[Saved entries]
....

/-- A plait engine slot (R358). -/
def State.plaitSlot (s : State) (i : Nat) : Option PlaitOp := SMap.get (fun _ => none) s.plait i
def State.setPlaitSlot (s : State) (i : Nat) (o : Option PlaitOp) : State :=
  { s with plait := SMap.set (fun _ => none) s.plait i o }

def State.port (s : State) (k : Nat) : List QPkt := SMap.get (fun _ => []) s.ports k
def State.setPort (s : State) (k : Nat) (l : List QPkt) : State := { s with ports := SMap.set (fun _ => []) s.ports k l }

def State.arb (s : State) (off : Nat) : Arb := SMap.get (fun _ => Arb.reset) s.arbs off
def State.modArb (s : State) (off : Nat) (g : Arb → Arb) : State :=
  { s with arbs := SMap.modify (fun _ => Arb.reset) s.arbs off g }

def State.line (s : State) (n : Nat) : Line := SMap.get (fun _ => Line.reset) s.josil.lines n
def State.modJosil (s : State) (g : Josil → Josil) : State := { s with josil := g s.josil }
def State.modLid (s : State) (g : Lid → Lid) : State := { s with lid := g s.lid }
def State.modPower (s : State) (g : Power → Power) : State := { s with power := g s.power }
def State.modServo (s : State) (g : Servo → Servo) : State := { s with servo := g s.servo }
def State.setLine (s : State) (n : Nat) (x : Line) : State :=
  s.modJosil fun j => { j with lines := SMap.set (fun _ => Line.reset) j.lines n x }

/-- Apply `g` for each member of a list, in order. -/
def State.forEach {α : Type} (s : State) (l : List α) (g : State → α → State) : State := l.foldl g s

/-! ### Units present and in service -/

/-- Is block `b` fused in (R2)? (DESIGN CHOICE, log entry 3). -/
def State.blockPresent (s : State) (b : Nat) : Bool :=
  decide (b < 128) && bitOf (s.reg (DIM_BLOCK_MASK (b / 64))).toNat (b % 64)

/-- Is block `b` out of service (R13)? -/
def State.blockOut (s : State) (b : Nat) : Bool := bitOf (s.reg (HLT_BLOCK_OUT (b / 64))).toNat (b % 64)

/-- Is rim link `k` fused in? (DESIGN CHOICE, log entry 3). -/
def State.linkPresent (s : State) (k : Nat) : Bool := decide (k < 36) && bitOf (s.reg DIM_RIM_MASK).toNat k

/-- Every main supply and clock is present and JL_RESET_N is high, so that the units run (DEDUCED, log entry 8). -/
def State.powered (s : State) : Bool := s.power.railsOn && s.power.resetN && !s.power.held

/-- What an event does on a device whose units run; on any other it does nothing (log entry 8) (DESIGN CHOICE, log entry 3). -/
def State.whenOn (s : State) (g : State → State) : State := if s.powered then g s else s

/-- Upsett is complete. -/
def State.ready (s : State) : Bool := s.flag LID_STATUS_READY

/-- Does the device drive its outputs: has step 1 of upsett ended (R473, R508)? -/
def State.driven (s : State) : Bool := s.powered && (s.ready || decide (2 ≤ s.fld LID_STATUS_STEP))

/-- HBM has trained (step 4 of upsett). -/
def State.hbmTrained (s : State) : Bool := (List.range 8).any fun k => s.flag (HBM_STATUS_TRAINED k)

/-! ### Partitions and tags -/

/-- Does partition `p` exist? -/
def State.partExists (s : State) (p : Nat) : Bool := decide (p < 16) && s.flag (SCH_PART_CTRL_VALID p)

....

Across all of the records above, how many lines include the string "modJosil"? Answer with one number only.

2